FSF3704 Error Correcting Codes 7.5 credits
This course has been discontinued.
Last planned examination: Spring 2021
Decision to discontinue this course:
No information inserted
Content and learning outcomes
Course contents
Basics in error correcting. Properties of linear codes. Shannon's theorem on the existence of good codes.
Weight distribution of the dual of a binary linear code, group characters and codes, the theorems of Macwilliams, Krawtchouk polynomials.
Perfect codes, the Golay codes and the Mathieu groups. Some elementary facts of finite geometry, codes and their related designs. Hadamard codes.
Overview of some classical constructions of error correcting codes: BCH-codes, Reed-Solomon codes, Reed-Muller codes, Quadratic-residue codes. Combining constructions of codes.
Association schemes, the Hamming scheme and the Johnson scheme. Codes in graphs.

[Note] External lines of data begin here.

-- ==== Sys2Proof/Laws/State.lean ====
section
/-!
SUPPORT. What an update of one part of State leaves: every other part, each by its own lemma; and a
register field reads the same after an update of another part.
-/

namespace Sys2Proof.Machine

variable (s : State)

/-! ## State.set changes regs -/

@[simp] theorem State.set_mem (F : Fld) (v : Nat) : (s.set F v).mem = s.mem := rfl
@[simp] theorem State.set_fresh (F : Fld) (v : Nat) : (s.set F v).fresh = s.fresh := rfl
@[simp] theorem State.set_drbg (F : Fld) (v : Nat) : (s.set F v).drbg = s.drbg := rfl
@[simp] theorem State.set_clk (F : Fld) (v : Nat) : (s.set F v).clk = s.clk := rfl
@[simp] theorem State.set_tbs (F : Fld) (v : Nat) : (s.set F v).tbs = s.tbs := rfl
@[simp] theorem State.set_syn (F : Fld) (v : Nat) : (s.set F v).syn = s.syn := rfl
@[simp] theorem State.set_parts (F : Fld) (v : Nat) : (s.set F v).parts = s.parts := rfl
@[simp] theorem State.set_progs (F : Fld) (v : Nat) : (s.set F v).progs = s.progs := rfl
@[simp] theorem State.set_eng (F : Fld) (v : Nat) : (s.set F v).eng = s.eng := rfl
@[simp] theorem State.set_seqs (F : Fld) (v : Nat) : (s.set F v).seqs = s.seqs := rfl
@[simp] theorem State.set_sv (F : Fld) (v : Nat) : (s.set F v).sv = s.sv := rfl
@[simp] theorem State.set_sysImg (F : Fld) (v : Nat) : (s.set F v).sysImg = s.sysImg := rfl
@[simp] theorem State.set_creation (F : Fld) (v : Nat) : (s.set F v).creation = s.creation := rfl
@[simp] theorem State.set_chain (F : Fld) (v : Nat) : (s.set F v).chain = s.chain := rfl
@[simp] theorem State.set_slots (F : Fld) (v : Nat) : (s.set F v).slots = s.slots := rfl
@[simp] theorem State.set_chb (F : Fld) (v : Nat) : (s.set F v).chb = s.chb := rfl
@[simp] theorem State.set_trl (F : Fld) (v : Nat) : (s.set F v).trl = s.trl := rfl
@[simp] theorem State.set_rxNext (F : Fld) (v : Nat) : (s.set F v).rxNext = s.rxNext := rfl
@[simp] theorem State.set_txs (F : Fld) (v : Nat) : (s.set F v).txs = s.txs := rfl
@[simp] theorem State.set_txm (F : Fld) (v : Nat) : (s.set F v).txm = s.txm := rfl
@[simp] theorem State.set_air (F : Fld) (v : Nat) : (s.set F v).air = s.air := rfl
@[simp] theorem State.set_asc (F : Fld) (v : Nat) : (s.set F v).asc = s.asc := rfl
@[simp] theorem State.set_mbox (F : Fld) (v : Nat) : (s.set F v).mbox = s.mbox := rfl
@[simp] theorem State.set_ports (F : Fld) (v : Nat) : (s.set F v).ports = s.ports := rfl
@[simp] theorem State.set_uart (F : Fld) (v : Nat) : (s.set F v).uart = s.uart := rfl
@[simp] theorem State.set_pwr (F : Fld) (v : Nat) : (s.set F v).pwr = s.pwr := rfl
@[simp] theorem State.set_rx (F : Fld) (v : Nat) : (s.set F v).rx = s.rx := rfl
@[simp] theorem State.set_key (F : Fld) (v : Nat) : (s.set F v).key = s.key := rfl
@[simp] theorem State.set_crcs (F : Fld) (v : Nat) : (s.set F v).crcs = s.crcs := rfl
@[simp] theorem State.set_p0new (F : Fld) (v : Nat) : (s.set F v).p0new = s.p0new := rfl
@[simp] theorem State.set_cal (F : Fld) (v : Nat) : (s.set F v).cal = s.cal := rfl
@[simp] theorem State.set_nv (F : Fld) (v : Nat) : (s.set F v).nv = s.nv := rfl
@[simp] theorem State.set_nvs (F : Fld) (v : Nat) : (s.set F v).nvs = s.nvs := rfl
@[simp] theorem State.set_ret (F : Fld) (v : Nat) : (s.set F v).ret = s.ret := rfl
@[simp] theorem State.set_tmp (F : Fld) (v : Nat) : (s.set F v).tmp = s.tmp := rfl
@[simp] theorem State.set_col (F : Fld) (v : Nat) : (s.set F v).col = s.col := rfl
@[simp] theorem State.set_dbg (F : Fld) (v : Nat) : (s.set F v).dbg = s.dbg := rfl
@[simp] theorem State.set_test (F : Fld) (v : Nat) : (s.set F v).test = s.test := rfl
@[simp] theorem State.set_evOut (F : Fld) (v : Nat) : (s.set F v).evOut = s.evOut := rfl
@[simp] theorem State.set_nvq (F : Fld) (v : Nat) : (s.set F v).nvq = s.nvq := rfl
@[simp] theorem State.set_scrSeq (F : Fld) (v : Nat) : (s.set F v).scrSeq = s.scrSeq := rfl
@[simp] theorem State.set_pending (F : Fld) (v : Nat) : (s.set F v).pending = s.pending := rfl
@[simp] theorem State.byte_set (F : Fld) (v : Nat) (adr : Nat) : (s.set F v).byte adr = s.byte adr := rfl

/-! ## State.setB changes regs -/

@[simp] theorem State.setB_mem (F : Fld) (b : Bool) : (s.setB F b).mem = s.mem := rfl
@[simp] theorem State.setB_fresh (F : Fld) (b : Bool) : (s.setB F b).fresh = s.fresh := rfl
@[simp] theorem State.setB_drbg (F : Fld) (b : Bool) : (s.setB F b).drbg = s.drbg := rfl
@[simp] theorem State.setB_clk (F : Fld) (b : Bool) : (s.setB F b).clk = s.clk := rfl
@[simp] theorem State.setB_tbs (F : Fld) (b : Bool) : (s.setB F b).tbs = s.tbs := rfl
@[simp] theorem State.setB_syn (F : Fld) (b : Bool) : (s.setB F b).syn = s.syn := rfl
@[simp] theorem State.setB_parts (F : Fld) (b : Bool) : (s.setB F b).parts = s.parts := rfl
@[simp] theorem State.setB_progs (F : Fld) (b : Bool) : (s.setB F b).progs = s.progs := rfl
@[simp] theorem State.setB_eng (F : Fld) (b : Bool) : (s.setB F b).eng = s.eng := rfl
@[simp] theorem State.setB_seqs (F : Fld) (b : Bool) : (s.setB F b).seqs = s.seqs := rfl
@[simp] theorem State.setB_sv (F : Fld) (b : Bool) : (s.setB F b).sv = s.sv := rfl
@[simp] theorem State.setB_sysImg (F : Fld) (b : Bool) : (s.setB F b).sysImg = s.sysImg := rfl
@[simp] theorem State.setB_creation (F : Fld) (b : Bool) : (s.setB F b).creation = s.creation := rfl
@[simp] theorem State.setB_chain (F : Fld) (b : Bool) : (s.setB F b).chain = s.chain := rfl
@[simp] theorem State.setB_slots (F : Fld) (b : Bool) : (s.setB F b).slots = s.slots := rfl
@[simp] theorem State.setB_chb (F : Fld) (b : Bool) : (s.setB F b).chb = s.chb := rfl
@[simp] theorem State.setB_trl (F : Fld) (b : Bool) : (s.setB F b).trl = s.trl := rfl
@[simp] theorem State.setB_rxNext (F : Fld) (b : Bool) : (s.setB F b).rxNext = s.rxNext := rfl
@[simp] theorem State.setB_txs (F : Fld) (b : Bool) : (s.setB F b).txs = s.txs := rfl
@[simp] theorem State.setB_txm (F : Fld) (b : Bool) : (s.setB F b).txm = s.txm := rfl
@[simp] theorem State.setB_air (F : Fld) (b : Bool) : (s.setB F b).air = s.air := rfl
@[simp] theorem State.setB_asc (F : Fld) (b : Bool) : (s.setB F b).asc = s.asc := rfl
@[simp] theorem State.setB_mbox (F : Fld) (b : Bool) : (s.setB F b).mbox = s.mbox := rfl
@[simp] theorem State.setB_ports (F : Fld) (b : Bool) : (s.setB F b).ports = s.ports := rfl
@[simp] theorem State.setB_uart (F : Fld) (b : Bool) : (s.setB F b).uart = s.uart := rfl
@[simp] theorem State.setB_pwr (F : Fld) (b : Bool) : (s.setB F b).pwr = s.pwr := rfl
@[simp] theorem State.setB_rx (F : Fld) (b : Bool) : (s.setB F b).rx = s.rx := rfl
@[simp] theorem State.setB_key (F : Fld) (b : Bool) : (s.setB F b).key = s.key := rfl
@[simp] theorem State.setB_crcs (F : Fld) (b : Bool) : (s.setB F b).crcs = s.crcs := rfl
@[simp] theorem State.setB_p0new (F : Fld) (b : Bool) : (s.setB F b).p0new = s.p0new := rfl
@[simp] theorem State.setB_cal (F : Fld) (b : Bool) : (s.setB F b).cal = s.cal := rfl
@[simp] theorem State.setB_nv (F : Fld) (b : Bool) : (s.setB F b).nv = s.nv := rfl
@[simp] theorem State.setB_nvs (F : Fld) (b : Bool) : (s.setB F b).nvs = s.nvs := rfl
@[simp] theorem State.setB_ret (F : Fld) (b : Bool) : (s.setB F b).ret = s.ret := rfl
@[simp] theorem State.setB_tmp (F : Fld) (b : Bool) : (s.setB F b).tmp = s.tmp := rfl
@[simp] theorem State.setB_col (F : Fld) (b : Bool) : (s.setB F b).col = s.col := rfl
@[simp] theorem State.setB_dbg (F : Fld) (b : Bool) : (s.setB F b).dbg = s.dbg := rfl
@[simp] theorem State.setB_test (F : Fld) (b : Bool) : (s.setB F b).test = s.test := rfl
@[simp] theorem State.setB_evOut (F : Fld) (b : Bool) : (s.setB F b).evOut = s.evOut := rfl
@[simp] theorem State.setB_nvq (F : Fld) (b : Bool) : (s.setB F b).nvq = s.nvq := rfl
@[simp] theorem State.setB_scrSeq (F : Fld) (b : Bool) : (s.setB F b).scrSeq = s.scrSeq := rfl
@[simp] theorem State.setB_pending (F : Fld) (b : Bool) : (s.setB F b).pending = s.pending := rfl
@[simp] theorem State.byte_setB (F : Fld) (b : Bool) (adr : Nat) : (s.setB F b).byte adr = s.byte adr := rfl

/-! ## State.count changes regs -/

@[simp] theorem State.count_mem (F : Fld) (n : Nat) : (s.count F n).mem = s.mem := rfl
@[simp] theorem State.count_fresh (F : Fld) (n : Nat) : (s.count F n).fresh = s.fresh := rfl
@[simp] theorem State.count_drbg (F : Fld) (n : Nat) : (s.count F n).drbg = s.drbg := rfl
@[simp] theorem State.count_clk (F : Fld) (n : Nat) : (s.count F n).clk = s.clk := rfl
@[simp] theorem State.count_tbs (F : Fld) (n : Nat) : (s.count F n).tbs = s.tbs := rfl
@[simp] theorem State.count_syn (F : Fld) (n : Nat) : (s.count F n).syn = s.syn := rfl
@[simp] theorem State.count_parts (F : Fld) (n : Nat) : (s.count F n).parts = s.parts := rfl
@[simp] theorem State.count_progs (F : Fld) (n : Nat) : (s.count F n).progs = s.progs := rfl
@[simp] theorem State.count_eng (F : Fld) (n : Nat) : (s.count F n).eng = s.eng := rfl
@[simp] theorem State.count_seqs (F : Fld) (n : Nat) : (s.count F n).seqs = s.seqs := rfl
@[simp] theorem State.count_sv (F : Fld) (n : Nat) : (s.count F n).sv = s.sv := rfl
@[simp] theorem State.count_sysImg (F : Fld) (n : Nat) : (s.count F n).sysImg = s.sysImg := rfl
@[simp] theorem State.count_creation (F : Fld) (n : Nat) : (s.count F n).creation = s.creation := rfl
@[simp] theorem State.count_chain (F : Fld) (n : Nat) : (s.count F n).chain = s.chain := rfl
@[simp] theorem State.count_slots (F : Fld) (n : Nat) : (s.count F n).slots = s.slots := rfl
@[simp] theorem State.count_chb (F : Fld) (n : Nat) : (s.count F n).chb = s.chb := rfl
@[simp] theorem State.count_trl (F : Fld) (n : Nat) : (s.count F n).trl = s.trl := rfl
@[simp] theorem State.count_rxNext (F : Fld) (n : Nat) : (s.count F n).rxNext = s.rxNext := rfl
@[simp] theorem State.count_txs (F : Fld) (n : Nat) : (s.count F n).txs = s.txs := rfl
@[simp] theorem State.count_txm (F : Fld) (n : Nat) : (s.count F n).txm = s.txm := rfl
@[simp] theorem State.count_air (F : Fld) (n : Nat) : (s.count F n).air = s.air := rfl
@[simp] theorem State.count_asc (F : Fld) (n : Nat) : (s.count F n).asc = s.asc := rfl
@[simp] theorem State.count_mbox (F : Fld) (n : Nat) : (s.count F n).mbox = s.mbox := rfl
@[simp] theorem State.count_ports (F : Fld) (n : Nat) : (s.count F n).ports = s.ports := rfl
@[simp] theorem State.count_uart (F : Fld) (n : Nat) : (s.count F n).uart = s.uart := rfl
@[simp] theorem State.count_pwr (F : Fld) (n : Nat) : (s.count F n).pwr = s.pwr := rfl
@[simp] theorem State.count_rx (F : Fld) (n : Nat) : (s.count F n).rx = s.rx := rfl
@[simp] theorem State.count_key (F : Fld) (n : Nat) : (s.count F n).key = s.key := rfl
@[simp] theorem State.count_crcs (F : Fld) (n : Nat) : (s.count F n).crcs = s.crcs := rfl
@[simp] theorem State.count_p0new (F : Fld) (n : Nat) : (s.count F n).p0new = s.p0new := rfl
@[simp] theorem State.count_cal (F : Fld) (n : Nat) : (s.count F n).cal = s.cal := rfl
@[simp] theorem State.count_nv (F : Fld) (n : Nat) : (s.count F n).nv = s.nv := rfl
@[simp] theorem State.count_nvs (F : Fld) (n : Nat) : (s.count F n).nvs = s.nvs := rfl
@[simp] theorem State.count_ret (F : Fld) (n : Nat) : (s.count F n).ret = s.ret := rfl
@[simp] theorem State.count_tmp (F : Fld) (n : Nat) : (s.count F n).tmp = s.tmp := rfl
@[simp] theorem State.count_col (F : Fld) (n : Nat) : (s.count F n).col = s.col := rfl
@[simp] theorem State.count_dbg (F : Fld) (n : Nat) : (s.count F n).dbg = s.dbg := rfl
@[simp] theorem State.count_test (F : Fld) (n : Nat) : (s.count F n).test = s.test := rfl
@[simp] theorem State.count_evOut (F : Fld) (n : Nat) : (s.count F n).evOut = s.evOut := rfl
@[simp] theorem State.count_nvq (F : Fld) (n : Nat) : (s.count F n).nvq = s.nvq := rfl
@[simp] theorem State.count_scrSeq (F : Fld) (n : Nat) : (s.count F n).scrSeq = s.scrSeq := rfl
@[simp] theorem State.count_pending (F : Fld) (n : Nat) : (s.count F n).pending = s.pending := rfl
@[simp] theorem State.byte_count (F : Fld) (n : Nat) (adr : Nat) : (s.count F n).byte adr = s.byte adr := rfl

Intended learning outcomes
The goal is to give some insight in the theory of error correcting codes.
In particular, the goal is that the student shall learn some classical constructions of good e-error correcting codes and to learn some classical results in coding theory as for example the Macwilliams identities for linear and nonlinear e-error correcting codes.
Literature and preparations
Specific prerequisites
Courses in Linear Algebra, Elementary Combinatorics and Elementary Algebra.
Recommended prerequisites
Equipment
Literature
F .J. Macwilliams, N.J .A. Sloane, "The Theory of Error-Correcting Codes", North-Holland Mathematical Library.
Examination and completion
If the course is discontinued, students may request to be examined during the following two academic years.
Grading scale
Examination
Based on recommendation from KTH’s coordinator for disabilities, the examiner will decide how to adapt an examination for students with documented disability.
The examiner may apply another examination format when re-examining individual students.
Lectures given by the student on the subjects included in the course, (or a selection of relevant subjects related to the course syllabus), alternatively home assignments together with an oral exam.
Other requirements for final grade
Passed oral presentation or examination.
Opportunity to complete the requirements via supplementary examination
Opportunity to raise an approved grade via renewed examination
Examiner
Ethical approach
- All members of a group are responsible for the group's work.
- In any assessment, every student shall honestly disclose any help received and sources used.
- In an oral assessment, every student shall be able to present and answer questions about the entire assignment and solution.